The majority of fish we keep in our aquaria are known as teleosts on bony fishes. This excludes sharks and rays which are known as elasmobranchs. Teleosts have concentrations of salts in their blood and internal tissues about one third that of normal seawater (Schmidt-Nielsen, 1975) and this pretty much holds for both freshwater and marine teleosts. Marine teleosts lose water from their permeable body surface, particularly their gills, to the environment through osmosis. (Osmosis is the flow of water through a semi-permeable membrane to a concentrated solution.) In order to counteract the loss, the fish must drink a lot of seawater, however, as the seawater contains salts at a higher concentration than their body fluids, the concentration of salts in the body tends to increase. The fish excrete the excess salts, mainly through their gills, and this is an active (requires energy) process (Schmidt-Nielsen, 1975). Figure 1 summarises the processes of ionic regulation.

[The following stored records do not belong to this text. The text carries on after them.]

/-- MAJ 0x0C. -/
noncomputable def decodeMaj0C (w hi : Nat) (long : Bool) : Except Reject Instr :=
  match unpack layLS w with
  | [_, _, d, a, szop, imm] =>
    match szop with
    | 0 => if long then need (imm = 0) .mustBeZero (.ok (.ldBLong (BitVec.ofNat 5 a) (BitVec.ofNat 5 d) (BitVec.ofNat 32 hi))) else .ok (.ldB (BitVec.ofNat 10 imm) (BitVec.ofNat 5 a) (BitVec.ofNat 5 d))
    | 1 => if long then need (imm = 0) .mustBeZero (.ok (.ldBuLong (BitVec.ofNat 5 a) (BitVec.ofNat 5 d) (BitVec.ofNat 32 hi))) else .ok (.ldBu (BitVec.ofNat 10 imm) (BitVec.ofNat 5 a) (BitVec.ofNat 5 d))
    | 2 => if long then need (imm = 0) .mustBeZero (.ok (.ldHLong (BitVec.ofNat 5 a) (BitVec.ofNat 5 d) (BitVec.ofNat 32 hi))) else .ok (.ldH (BitVec.ofNat 10 imm) (BitVec.ofNat 5 a) (BitVec.ofNat 5 d))
    | 3 => if long then need (imm = 0) .mustBeZero (.ok (.ldHuLong (BitVec.ofNat 5 a) (BitVec.ofNat 5 d) (BitVec.ofNat 32 hi))) else .ok (.ldHu (BitVec.ofNat 10 imm) (BitVec.ofNat 5 a) (BitVec.ofNat 5 d))
    | 4 => if long then need (imm = 0) .mustBeZero (.ok (.ldWLong (BitVec.ofNat 5 a) (BitVec.ofNat 5 d) (BitVec.ofNat 32 hi))) else .ok (.ldW (BitVec.ofNat 10 imm) (BitVec.ofNat 5 a) (BitVec.ofNat 5 d))
    | 5 => if long then need (imm = 0) .mustBeZero (.ok (.ldWuLong (BitVec.ofNat 5 a) (BitVec.ofNat 5 d) (BitVec.ofNat 32 hi))) else .ok (.ldWu (BitVec.ofNat 10 imm) (BitVec.ofNat 5 a) (BitVec.ofNat 5 d))
    | 6 => if long then need (imm = 0) .mustBeZero (.ok (.ldDLong (BitVec.ofNat 5 a) (BitVec.ofNat 5 d) (BitVec.ofNat 32 hi))) else .ok (.ldD (BitVec.ofNat 10 imm) (BitVec.ofNat 5 a) (BitVec.ofNat 5 d))
    | 7 => if long then need (imm = 0) .mustBeZero (.ok (.ldDA8Long (BitVec.ofNat 5 a) (BitVec.ofNat 5 d) (BitVec.ofNat 32 hi))) else .ok (.ldDA8 (BitVec.ofNat 10 imm) (BitVec.ofNat 5 a) (BitVec.ofNat 5 d))
    | 8 => if long then need (imm = 0) .mustBeZero (.ok (.stBLong (BitVec.ofNat 5 a) (BitVec.ofNat 5 d) (BitVec.ofNat 32 hi))) else .ok (.stB (BitVec.ofNat 10 imm) (BitVec.ofNat 5 a) (BitVec.ofNat 5 d))
    | 9 => if long then need (imm = 0) .mustBeZero (.ok (.stHLong (BitVec.ofNat 5 a) (BitVec.ofNat 5 d) (BitVec.ofNat 32 hi))) else .ok (.stH (BitVec.ofNat 10 imm) (BitVec.ofNat 5 a) (BitVec.ofNat 5 d))
    | 10 => if long then need (imm = 0) .mustBeZero (.ok (.stWLong (BitVec.ofNat 5 a) (BitVec.ofNat 5 d) (BitVec.ofNat 32 hi))) else .ok (.stW (BitVec.ofNat 10 imm) (BitVec.ofNat 5 a) (BitVec.ofNat 5 d))
    | 11 => if long then need (imm = 0) .mustBeZero (.ok (.stDLong (BitVec.ofNat 5 a) (BitVec.ofNat 5 d) (BitVec.ofNat 32 hi))) else .ok (.stD (BitVec.ofNat 10 imm) (BitVec.ofNat 5 a) (BitVec.ofNat 5 d))
    | 12 => if long then need (imm = 0) .mustBeZero (.ok (.stDA8Long (BitVec.ofNat 5 a) (BitVec.ofNat 5 d) (BitVec.ofNat 32 hi))) else .ok (.stDA8 (BitVec.ofNat 10 imm) (BitVec.ofNat 5 a) (BitVec.ofNat 5 d))
    | 13 => if long then need (imm = 0) .mustBeZero (need (d % 2 = 0) .mustBeZero (.ok (.ldQA16Long (BitVec.ofNat 5 a) (BitVec.ofNat 5 d) (BitVec.ofNat 32 hi)))) else need (d % 2 = 0) .mustBeZero (.ok (.ldQA16 (BitVec.ofNat 10 imm) (BitVec.ofNat 5 a) (BitVec.ofNat 5 d)))
    | 14 => if long then need (imm = 0) .mustBeZero (need (d % 2 = 0) .mustBeZero (.ok (.stQA16Long (BitVec.ofNat 5 a) (BitVec.ofNat 5 d) (BitVec.ofNat 32 hi)))) else need (d % 2 = 0) .mustBeZero (.ok (.stQA16 (BitVec.ofNat 10 imm) (BitVec.ofNat 5 a) (BitVec.ofNat 5 d)))
    | _ => .error .unassignedFn
  | _ => .error .unassignedMaj

/-- MAJ 0x0D. -/
noncomputable def decodeMaj0D (w hi : Nat) (long : Bool) : Except Reject Instr :=
  match unpack layAR w with
  | [_, _, d, a, b, sc, z, sz, kind] =>
    match kind with
    | 0 => if long then need (sz ≤ 4) .unassignedFn (need (sc ≤ 4) .unassignedFn (need (z = 0) .mustBeZero (need (b = 0) .mustBeZero (need (sz ≠ 4 ∨ d % 2 = 0) .mustBeZero (.ok (.ldALong (BitVec.ofNat 3 sz) (BitVec.ofNat 3 sc) (BitVec.ofNat 5 a) (BitVec.ofNat 5 d) (BitVec.ofNat 32 hi))))))) else need (sz ≤ 4) .unassignedFn (need (sc ≤ 4) .unassignedFn (need (z = 0) .mustBeZero (need (b = 0) .mustBeZero (need (sz ≠ 4 ∨ d % 2 = 0) .mustBeZero (.ok (.ldA (BitVec.ofNat 3 sz) (BitVec.ofNat 3 sc) (BitVec.ofNat 5 a) (BitVec.ofNat 5 d)))))))
    | 1 => if long then need (sz ≤ 4) .unassignedFn (need (sc ≤ 4) .unassignedFn (need (z = 0) .mustBeZero (need (b = 0) .mustBeZero (need (sz ≠ 4 ∨ d % 2 = 0) .mustBeZero (.ok (.stRLong (BitVec.ofNat 3 sz) (BitVec.ofNat 3 sc) (BitVec.ofNat 5 a) (BitVec.ofNat 5 d) (BitVec.ofNat 32 hi))))))) else need (sz ≤ 4) .unassignedFn (need (sc ≤ 4) .unassignedFn (need (z = 0) .mustBeZero (need (b = 0) .mustBeZero (need (sz ≠ 4 ∨ d % 2 = 0) .mustBeZero (.ok (.stR (BitVec.ofNat 3 sz) (BitVec.ofNat 3 sc) (BitVec.ofNat 5 a) (BitVec.ofNat 5 d)))))))
    | _ => .error .unassignedFn
  | _ => .error .unassignedMaj

/-- MAJ 0x0E. (DEDUCED, log 17.) -/
noncomputable def decodeMaj0E (w hi : Nat) (long : Bool) : Except Reject Instr :=
  match unpack layAM w with
  | [_, _, d, a, b, sc, od, op] =>
    match op with
    | 0 => if long then need (sc ≤ 4) .unassignedFn (need (od ≠ 0 ∨ sc = 0) .mustBeZero (.ok (.amoAddLong (BitVec.ofNat 2 od) (BitVec.ofNat 3 sc) (BitVec.ofNat 5 b) (BitVec.ofNat 5 a) (BitVec.ofNat 5 d) false (BitVec.ofNat 32 hi)))) else need (sc ≤ 4) .unassignedFn (need (od ≠ 0 ∨ sc = 0) .mustBeZero (.ok (.amoAdd (BitVec.ofNat 2 od) (BitVec.ofNat 3 sc) (BitVec.ofNat 5 b) (BitVec.ofNat 5 a) (BitVec.ofNat 5 d) false)))
    | 1 => if long then need (sc ≤ 4) .unassignedFn (need (od ≠ 0 ∨ sc = 0) .mustBeZero (.ok (.amoAndLong (BitVec.ofNat 2 od) (BitVec.ofNat 3 sc) (BitVec.ofNat 5 b) (BitVec.ofNat 5 a) (BitVec.ofNat 5 d) false (BitVec.ofNat 32 hi)))) else need (sc ≤ 4) .unassignedFn (need (od ≠ 0 ∨ sc = 0) .mustBeZero (.ok (.amoAnd (BitVec.ofNat 2 od) (BitVec.ofNat 3 sc) (BitVec.ofNat 5 b) (BitVec.ofNat 5 a) (BitVec.ofNat 5 d) false)))
    | 2 => if long then need (sc ≤ 4) .unassignedFn (need (od ≠ 0 ∨ sc = 0) .mustBeZero (.ok (.amoOrLong (BitVec.ofNat 2 od) (BitVec.ofNat 3 sc) (BitVec.ofNat 5 b) (BitVec.ofNat 5 a) (BitVec.ofNat 5 d) false (BitVec.ofNat 32 hi)))) else need (sc ≤ 4) .unassignedFn (need (od ≠ 0 ∨ sc = 0) .mustBeZero (.ok (.amoOr (BitVec.ofNat 2 od) (BitVec.ofNat 3 sc) (BitVec.ofNat 5 b) (BitVec.ofNat 5 a) (BitVec.ofNat 5 d) false)))
    | 3 => if long then need (sc ≤ 4) .unassignedFn (need (od ≠ 0 ∨ sc = 0) .mustBeZero (.ok (.amoXorLong (BitVec.ofNat 2 od) (BitVec.ofNat 3 sc) (BitVec.ofNat 5 b) (BitVec.ofNat 5 a) (BitVec.ofNat 5 d) false (BitVec.ofNat 32 hi)))) else need (sc ≤ 4) .unassignedFn (need (od ≠ 0 ∨ sc = 0) .mustBeZero (.ok (.amoXor (BitVec.ofNat 2 od) (BitVec.ofNat 3 sc) (BitVec.ofNat 5 b) (BitVec.ofNat 5 a) (BitVec.ofNat 5 d) false)))
    | 4 => if long then need (sc ≤ 4) .unassignedFn (need (od ≠ 0 ∨ sc = 0) .mustBeZero (.ok (.amoMinLong (BitVec.ofNat 2 od) (BitVec.ofNat 3 sc) (BitVec.ofNat 5 b) (BitVec.ofNat 5 a) (BitVec.ofNat 5 d) false (BitVec.ofNat 32 hi)))) else need (sc ≤ 4) .unassignedFn (need (od ≠ 0 ∨ sc = 0) .mustBeZero (.ok (.amoMin (BitVec.ofNat 2 od) (BitVec.ofNat 3 sc) (BitVec.ofNat 5 b) (BitVec.ofNat 5 a) (BitVec.ofNat 5 d) false)))
    | 5 => if long then need (sc ≤ 4) .unassignedFn (need (od ≠ 0 ∨ sc = 0) .mustBeZero (.ok (.amoMaxLong (BitVec.ofNat 2 od) (BitVec.ofNat 3 sc) (BitVec.ofNat 5 b) (BitVec.ofNat 5 a) (BitVec.ofNat 5 d) false (BitVec.ofNat 32 hi)))) else need (sc ≤ 4) .unassignedFn (need (od ≠ 0 ∨ sc = 0) .mustBeZero (.ok (.amoMax (BitVec.ofNat 2 od) (BitVec.ofNat 3 sc) (BitVec.ofNat 5 b) (BitVec.ofNat 5 a) (BitVec.ofNat 5 d) false)))
    | 6 => if long then need (sc ≤ 4) .unassignedFn (need (od ≠ 0 ∨ sc = 0) .mustBeZero (.ok (.amoMinuLong (BitVec.ofNat 2 od) (BitVec.ofNat 3 sc) (BitVec.ofNat 5 b) (BitVec.ofNat 5 a) (BitVec.ofNat 5 d) false (BitVec.ofNat 32 hi)))) else need (sc ≤ 4) .unassignedFn (need (od ≠ 0 ∨ sc = 0) .mustBeZero (.ok (.amoMinu (BitVec.ofNat 2 od) (BitVec.ofNat 3 sc) (BitVec.ofNat 5 b) (BitVec.ofNat 5 a) (BitVec.ofNat 5 d) false)))
    | 7 => if long then need (sc ≤ 4) .unassignedFn (need (od ≠ 0 ∨ sc = 0) .mustBeZero (.ok (.amoMaxuLong (BitVec.ofNat 2 od) (BitVec.ofNat 3 sc) (BitVec.ofNat 5 b) (BitVec.ofNat 5 a) (BitVec.ofNat 5 d) false (BitVec.ofNat 32 hi)))) else need (sc ≤ 4) .unassignedFn (need (od ≠ 0 ∨ sc = 0) .mustBeZero (.ok (.amoMaxu (BitVec.ofNat 2 od) (BitVec.ofNat 3 sc) (BitVec.ofNat 5 b) (BitVec.ofNat 5 a) (BitVec.ofNat 5 d) false)))
    | 8 => if long then need (sc ≤ 4) .unassignedFn (need (od ≠ 0 ∨ sc = 0) .mustBeZero (.ok (.amoSwapLong (BitVec.ofNat 2 od) (BitVec.ofNat 3 sc) (BitVec.ofNat 5 b) (BitVec.ofNat 5 a) (BitVec.ofNat 5 d) false (BitVec.ofNat 32 hi)))) else need (sc ≤ 4) .unassignedFn (need (od ≠ 0 ∨ sc = 0) .mustBeZero (.ok (.amoSwap (BitVec.ofNat 2 od) (BitVec.ofNat 3 sc) (BitVec.ofNat 5 b) (BitVec.ofNat 5 a) (BitVec.ofNat 5 d) false)))
    | 9 => if long then need (sc ≤ 4) .unassignedFn (need (od ≠ 0 ∨ sc = 0) .mustBeZero (.ok (.amoCasLong (BitVec.ofNat 2 od) (BitVec.ofNat 3 sc) (BitVec.ofNat 5 b) (BitVec.ofNat 5 a) (BitVec.ofNat 5 d) false (BitVec.ofNat 32 hi)))) else need (sc ≤ 4) .unassignedFn (need (od ≠ 0 ∨ sc = 0) .mustBeZero (.ok (.amoCas (BitVec.ofNat 2 od) (BitVec.ofNat 3 sc) (BitVec.ofNat 5 b) (BitVec.ofNat 5 a) (BitVec.ofNat 5 d) false)))
    | _ => .error .unassignedFn
  | _ => .error .unassignedMaj

/-- MAJ 0x0F. (DEDUCED, log 17.) -/
noncomputable def decodeMaj0F (w hi : Nat) (long : Bool) : Except Reject Instr :=
  match unpack layAM w with
  | [_, _, d, a, b, sc, od, op] =>
    match op with
    | 0 => if long then need (sc ≤ 4) .unassignedFn (need (od ≠ 0 ∨ sc = 0) .mustBeZero (.ok (.amoAddLong (BitVec.ofNat 2 od) (BitVec.ofNat 3 sc) (BitVec.ofNat 5 b) (BitVec.ofNat 5 a) (BitVec.ofNat 5 d) true (BitVec.ofNat 32 hi)))) else need (sc ≤ 4) .unassignedFn (need (od ≠ 0 ∨ sc = 0) .mustBeZero (.ok (.amoAdd (BitVec.ofNat 2 od) (BitVec.ofNat 3 sc) (BitVec.ofNat 5 b) (BitVec.ofNat 5 a) (BitVec.ofNat 5 d) true)))
    | 1 => if long then need (sc ≤ 4) .unassignedFn (need (od ≠ 0 ∨ sc = 0) .mustBeZero (.ok (.amoAndLong (BitVec.ofNat 2 od) (BitVec.ofNat 3 sc) (BitVec.ofNat 5 b) (BitVec.ofNat 5 a) (BitVec.ofNat 5 d) true (BitVec.ofNat 32 hi)))) else need (sc ≤ 4) .unassignedFn (need (od ≠ 0 ∨ sc = 0) .mustBeZero (.ok (.amoAnd (BitVec.ofNat 2 od) (BitVec.ofNat 3 sc) (BitVec.ofNat 5 b) (BitVec.ofNat 5 a) (BitVec.ofNat 5 d) true)))
    | 2 => if long then need (sc ≤ 4) .unassignedFn (need (od ≠ 0 ∨ sc = 0) .mustBeZero (.ok (.amoOrLong (BitVec.ofNat 2 od) (BitVec.ofNat 3 sc) (BitVec.ofNat 5 b) (BitVec.ofNat 5 a) (BitVec.ofNat 5 d) true (BitVec.ofNat 32 hi)))) else need (sc ≤ 4) .unassignedFn (need (od ≠ 0 ∨ sc = 0) .mustBeZero (.ok (.amoOr (BitVec.ofNat 2 od) (BitVec.ofNat 3 sc) (BitVec.ofNat 5 b) (BitVec.ofNat 5 a) (BitVec.ofNat 5 d) true)))
    | 3 => if long then need (sc ≤ 4) .unassignedFn (need (od ≠ 0 ∨ sc = 0) .mustBeZero (.ok (.amoXorLong (BitVec.ofNat 2 od) (BitVec.ofNat 3 sc) (BitVec.ofNat 5 b) (BitVec.ofNat 5 a) (BitVec.ofNat 5 d) true (BitVec.ofNat 32 hi)))) else need (sc ≤ 4) .unassignedFn (need (od ≠ 0 ∨ sc = 0) .mustBeZero (.ok (.amoXor (BitVec.ofNat 2 od) (BitVec.ofNat 3 sc) (BitVec.ofNat 5 b) (BitVec.ofNat 5 a) (BitVec.ofNat 5 d) true)))
    | 4 => if long then need (sc ≤ 4) .unassignedFn (need (od ≠ 0 ∨ sc = 0) .mustBeZero (.ok (.amoMinLong (BitVec.ofNat 2 od) (BitVec.ofNat 3 sc) (BitVec.ofNat 5 b) (BitVec.ofNat 5 a) (BitVec.ofNat 5 d) true (BitVec.ofNat 32 hi)))) else need (sc ≤ 4) .unassignedFn (need (od ≠ 0 ∨ sc = 0) .mustBeZero (.ok (.amoMin (BitVec.ofNat 2 od) (BitVec.ofNat 3 sc) (BitVec.ofNat 5 b) (BitVec.ofNat 5 a) (BitVec.ofNat 5 d) true)))
    | 5 => if long then need (sc ≤ 4) .unassignedFn (need (od ≠ 0 ∨ sc = 0) .mustBeZero (.ok (.amoMaxLong (BitVec.ofNat 2 od) (BitVec.ofNat 3 sc) (BitVec.ofNat 5 b) (BitVec.ofNat 5 a) (BitVec.ofNat 5 d) true (BitVec.ofNat 32 hi)))) else need (sc ≤ 4) .unassignedFn (need (od ≠ 0 ∨ sc = 0) .mustBeZero (.ok (.amoMax (BitVec.ofNat 2 od) (BitVec.ofNat 3 sc) (BitVec.ofNat 5 b) (BitVec.ofNat 5 a) (BitVec.ofNat 5 d) true)))
    | 6 => if long then need (sc ≤ 4) .unassignedFn (need (od ≠ 0 ∨ sc = 0) .mustBeZero (.ok (.amoMinuLong (BitVec.ofNat 2 od) (BitVec.ofNat 3 sc) (BitVec.ofNat 5 b) (BitVec.ofNat 5 a) (BitVec.ofNat 5 d) true (BitVec.ofNat 32 hi)))) else need (sc ≤ 4) .unassignedFn (need (od ≠ 0 ∨ sc = 0) .mustBeZero (.ok (.amoMinu (BitVec.ofNat 2 od) (BitVec.ofNat 3 sc) (BitVec.ofNat 5 b) (BitVec.ofNat 5 a) (BitVec.ofNat 5 d) true)))
    | 7 => if long then need (sc ≤ 4) .unassignedFn (need (od ≠ 0 ∨ sc = 0) .mustBeZero (.ok (.amoMaxuLong (BitVec.ofNat 2 od) (BitVec.ofNat 3 sc) (BitVec.ofNat 5 b) (BitVec.ofNat 5 a) (BitVec.ofNat 5 d) true (BitVec.ofNat 32 hi)))) else need (sc ≤ 4) .unassignedFn (need (od ≠ 0 ∨ sc = 0) .mustBeZero (.ok (.amoMaxu (BitVec.ofNat 2 od) (BitVec.ofNat 3 sc) (BitVec.ofNat 5 b) (BitVec.ofNat 5 a) (BitVec.ofNat 5 d) true)))
    | 8 => if long then need (sc ≤ 4) .unassignedFn (need (od ≠ 0 ∨ sc = 0) .mustBeZero (.ok (.amoSwapLong (BitVec.ofNat 2 od) (BitVec.ofNat 3 sc) (BitVec.ofNat 5 b) (BitVec.ofNat 5 a) (BitVec.ofNat 5 d) true (BitVec.ofNat 32 hi)))) else need (sc ≤ 4) .unassignedFn (need (od ≠ 0 ∨ sc = 0) .mustBeZero (.ok (.amoSwap (BitVec.ofNat 2 od) (BitVec.ofNat 3 sc) (BitVec.ofNat 5 b) (BitVec.ofNat 5 a) (BitVec.ofNat 5 d) true)))
    | 9 => if long then need (sc ≤ 4) .unassignedFn (need (od ≠ 0 ∨ sc = 0) .mustBeZero (.ok (.amoCasLong (BitVec.ofNat 2 od) (BitVec.ofNat 3 sc) (BitVec.ofNat 5 b) (BitVec.ofNat 5 a) (BitVec.ofNat 5 d) true (BitVec.ofNat 32 hi)))) else need (sc ≤ 4) .unassignedFn (need (od ≠ 0 ∨ sc = 0) .mustBeZero (.ok (.amoCas (BitVec.ofNat 2 od) (BitVec.ofNat 3 sc) (BitVec.ofNat 5 b) (BitVec.ofNat 5 a) (BitVec.ofNat 5 d) true)))
    | 10 => if long then need (sc ≤ 4) .unassignedFn (need (od ≠ 0 ∨ sc = 0) .mustBeZero (need (d % 2 = 0) .mustBeZero (need (b % 2 = 0) .mustBeZero (.ok (.amoSwapA16Long (BitVec.ofNat 2 od) (BitVec.ofNat 3 sc) (BitVec.ofNat 5 b) (BitVec.ofNat 5 a) (BitVec.ofNat 5 d) (BitVec.ofNat 32 hi)))))) else need (sc ≤ 4) .unassignedFn (need (od ≠ 0 ∨ sc = 0) .mustBeZero (need (d % 2 = 0) .mustBeZero (need (b % 2 = 0) .mustBeZero (.ok (.amoSwapA16 (BitVec.ofNat 2 od) (BitVec.ofNat 3 sc) (BitVec.ofNat 5 b) (BitVec.ofNat 5 a) (BitVec.ofNat 5 d))))))
    | 11 => if long then need (sc ≤ 4) .unassignedFn (need (od ≠ 0 ∨ sc = 0) .mustBeZero (need (d % 2 = 0) .mustBeZero (need (b % 2 = 0) .mustBeZero (.ok (.amoCasA16Long (BitVec.ofNat 2 od) (BitVec.ofNat 3 sc) (BitVec.ofNat 5 b) (BitVec.ofNat 5 a) (BitVec.ofNat 5 d) (BitVec.ofNat 32 hi)))))) else need (sc ≤ 4) .unassignedFn (need (od ≠ 0 ∨ sc = 0) .mustBeZero (need (d % 2 = 0) .mustBeZero (need (b % 2 = 0) .mustBeZero (.ok (.amoCasA16 (BitVec.ofNat 2 od) (BitVec.ofNat 3 sc) (BitVec.ofNat 5 b) (BitVec.ofNat 5 a) (BitVec.ofNat 5 d))))))
    | _ => .error .unassignedFn
  | _ => .error .unassignedMaj
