-- ==== Sys2Proof/Machine/Prob.lean ====
section
/-! DEFINITION. Probability predicates, MAJ 0x28 and 0x29 (R298-R313). -/
namespace Sys2Proof.Machine

/-- A mask code as a fraction of 0x8000 (R298). -/
def fracOf (code : Nat) : Nat := Nat.min code 0x8000

/-- The value of a fraction. -/
def fracVal (p : Nat) : Val := .num false p (-15) false

/-- The fraction of an active mask element. -/
def readFrac (j i : Nat) : M Nat := do return fracOf (← readMask j i)

/-- An element-wise instruction from masks to a mask (R298, R259). -/
def fromMasks (m : Nat) (mk : Bool) (js : List Nat) (f : Nat → M Nat) : M Unit := do
  check (← getH).maskOk (operandTrap qVq)
  maskwise m mk (js.map Src.mask) f

/-- RNE of n / 0x8000 (R304). -/
def rne15 (n : Nat) : Nat := (roundUnits { mode := 0, ieee := false, ftz := false, draw := 0 } false n (-15) 0 false).1

/-! Soft compares (R301, R302). -/

/-- The roundings of a soft compare: to nearest even, overflow to infinity, no flush. -/
def softRnd : Rnd := { mode := 0, ieee := true, ftz := false, draw := 0 }

/-- A value rounded to FP32 on the way. -/
def softRound (v : Val) : Val := ff32.decode false (ff32.round softRnd v).code

/-- TEMP as a value. -/
def Csr.tempVal (c : Csr) : Val := ff32.decode false (bits c.temp.toNat 0 32)

/-- The code of a soft compare of two values that are not NaN: `less` for lt and le. -/
def softCode (rel : Int → Bool) (less : Bool) (t a b : Val) : Nat :=
  let c := Val.cmp a b
  if t.isZero then (if rel c then 0x8000 else 0)
  else if c = 0 || t.isInf then 0x4000
  else
    let d := softRound (a.add false b.neg).1
    let z := softRound ((if less then d.neg else d).div t).1
    (roundP16 softRnd (softRound z.logistic)).code

/-- vscmp (R301). -/
def softCompare (rel : Int → Bool) (less : Bool) (mk : Bool) (d a b : Fld6) : M Ctl := do
  let h ← getH
  let A := h.vop a
  let B := h.vop b
  let t := h.opTag A
  check (h.opTag B == t && srcOk true true t && h.groupOk A t && h.groupOk B t && h.maskOk) (operandTrap qVq)
  maskwise d.toNat mk (vecSrcs [(A, t), (B, t)]) (fun i => do
    let c := (← getH).csr
    let x := t.decode c.ftz (← readCode A t i)
    let y := t.decode c.ftz (← readCode B t i)
    if x.isNan || y.isNan then
      orFlags flNV
      return 0
    else return softCode rel less c.tempVal x y)
  return .seq

/-! Combining (R304, R305). -/

def pandInd (p q : Nat) : Nat := rne15 (p * q)
def pandPos (p q : Nat) : Nat := Nat.min p q
def pandNeg (p q : Nat) : Nat := p + q - 0x8000
def porInd (p q : Nat) : Nat := rne15 ((p + q) * 0x8000 - p * q)
def porPos (p q : Nat) : Nat := Nat.max p q
def porNeg (p q : Nat) : Nat := Nat.min 0x8000 (p + q)

/-- pand and por; `ind` for the IND rule, whose two fields naming one register set PDEP where an element is active (R305), as m0 was before the instruction
wrote it: an active element sets it with its own write, which may be of m0. -/
def combineM (f : Nat → Nat → Nat) (ind : Bool) (mk : Bool) (d a b : Fld6) : M Ctl := do
  let n := (← getH).csr.vlN
  let on ← collect (fun i => if mk then do return activeCode (← peekMask 0 i) else pure true) n 0
  fromMasks d.toNat mk [a.toNat, b.toNat] (fun i => do
    let p ← readFrac a.toNat i
    let q ← readFrac b.toNat i
    if ind && a == b then orFlags flPDEP else pure ()
    return f p q)
  whenFull (if ind && a == b && on.any id then orFlags flPDEP else pure ())
  return .seq

/-- pnot (R304). -/
def pnotM (mk : Bool) (d b : Fld6) : M Ctl := do
  fromMasks d.toNat mk [b.toNat] (fun i => do return 0x8000 - (← readFrac b.toNat i))
  return .seq

/-! Blending (R306). -/

/-- A blend with 0 < P < 0x8000, rounded once to FP32; where the destination is not FP32 it is rounded to nearest even and converted. -/
def blendOut (c : Csr) (t dt : Tag) (p x y k : Nat) : Rounded :=
  let (u, f1) := (fracVal p).mul (t.decode c.ftz x)
  let (w, f2) := (fracVal (0x8000 - p)).mul (t.decode c.ftz y)
  let (v, f3) := u.add (c.mode == 2) w
  (EOut.ofVal v (f1 ||| f2 ||| f3)).convert c .f32 dt k

/-- pblend.m (R306). -/
def blendV (d a b : Fld6) : M Ctl := do
  let h ← getH
  let A := h.vop a
  let B := h.vop b
  let D := h.vop d
  let t := h.opTag A
  let dt := h.opTag D
  check (h.opTag B == t && srcOk true true t && srcOk true true dt && dstOk D dt t && h.operandsOk D dt [(A, t), (B, t)] false && h.maskOk) (operandTrap qVq)
  maskedLoop (.vec D dt) false (.mask 0 :: vecSrcs [(A, t), (B, t)]) (fun i => do
    let p ← readFrac 0 i
    let x ← readCode A t i
    let y ← readCode B t i
    let k ← drawIf true
    if p = 0x8000 ∨ p = 0 then
      writeRounded D dt i ((EOut.ofCode (if p = 0 then y else x)).convert (← getH).csr t dt k)
    else writeRounded D dt i (blendOut (← getH).csr t dt p x y k)) (inactiveElem D dt) (tailFrom D dt h.csr.vlN)
  return .seq
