-- ==== Sys2Proof/Machine/Core.lean ====
section
/-! DEFINITION. The machine as the host runs it. -/
noncomputable def Sys2Proof.core : Host.Core := { State := Sys2Proof.Machine.State, Fault := Sys2Proof.Machine.Fault, Refusal := Sys2Proof.Machine.Refusal, step := Sys2Proof.Machine.step, reset := Sys2Proof.Machine.State.reset }
end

Figure 1: Ionic regulation in a marine teleost. The paths of water (blue arrows) and salts (orange arrows) is shown. The fish drink seawater (water and salts), but lose water through the gills and in urine. Salts are secreted by the gills and excreted in urine. (modified from Schmidt-Nielsen, 1975)
It has long been assumed that most reef fish are stenohaline. This means they can only survive within a very narrow range of salinity and is based on the fact that reef habitats normally have a fairly constant salinity. Fish that live in estuaries and other brackish waters are considered euryhaline as they are able to tolerate a wide range of salinity. Research over the last few decades is shedding some doubt on the stenohaline status of many fish and it is possible that none or very few cannot tolerate variation in the salinity of their environment. Unfortunately, there hasn't many studies specifically on marine aquarium fish, but the studies into other species from the same or closely related families suggest that the fish we keep may have much higher tolerance than have previously been assumed.
A number of studies have found that numerous species of fish, including those found on coral reefs, are able to survive at salinities as low as 10‰ and lower with no apparent behavioural or physiological difficulties. Table 1 lists some species that have been studied. Of those studied to date, only one species, Carangoides equula, had difficulties around 10‰.
Table 1: Lower salinity limits for a number of species of marine teleosts.
Species | Common name | Family | Lower limit (‰) | References |
Plotosus lineatus | Striped eel catfish | Plotosidae | 5 - 10 | Wu and Woo (1983) (as Plotosus anguillaris) |
Epinephelus akaara | Hong Kong grouper | Serranidae | 3 - 5 | Wu and Woo (1983) |
Epinephelus awoara | Yellow grouper | Serranidae | 3 - 5 | Wu and Woo (1983) |
Terapon jarbua | Jarbua terapon | Terapontidae | < 3 | Wu and Woo (1983) |
Carangoides equula | Whitefin trevally | Carangidae | >10 | Wu and Woo (1983) (as Caranx equula) |
Lutjanus russellii | Russell's snapper | Lutjanidae | < 3 | Wu and Woo (1983) (as Lutjanus russelli) |
Parapristipoma trilineatum | Chicken grunt | Haemulidae | 5 - 10 | Wu and Woo (1983) |
Pomadasys hasta | Haemulidae | 5 - 10 | Wu and Woo (1983) | |
Pagrus major | Red seabream | Sparidae | 5 - 10 | Woo and Fung (1981); Wu and Woo (1983) (as Chrysophrys major) |
Rhabdosargus sarba | Goldlined seabream | Sparidae | 5 - 10 | Wu and Woo (1983) (as Rhabdosarga sarba) |
Acanthopagrus schlegelii | Black porgy | Sparidae | < 3 | Wu and Woo (1983) (as Mylio macrocephalus) |
Lethrinus nebulosus | Spangled emperor | Lethrinidae | 5 - 10 | Wu and Woo (1983) |
Pomacanthus imperator | Emperor angelfish | Pomacanthidae | 5 | Woo and Chung (1995) |
Siganus canaliculatus | White-spotted spinefoot | Siganidae | 3 - 5 | Wu and Woo (1983) (as Siganus oramin) |
Anecdotal evidence from people using hyposalinity at 12-14‰ suggests that most bony fish kept in marine aquaria can tolerate this level of salinity.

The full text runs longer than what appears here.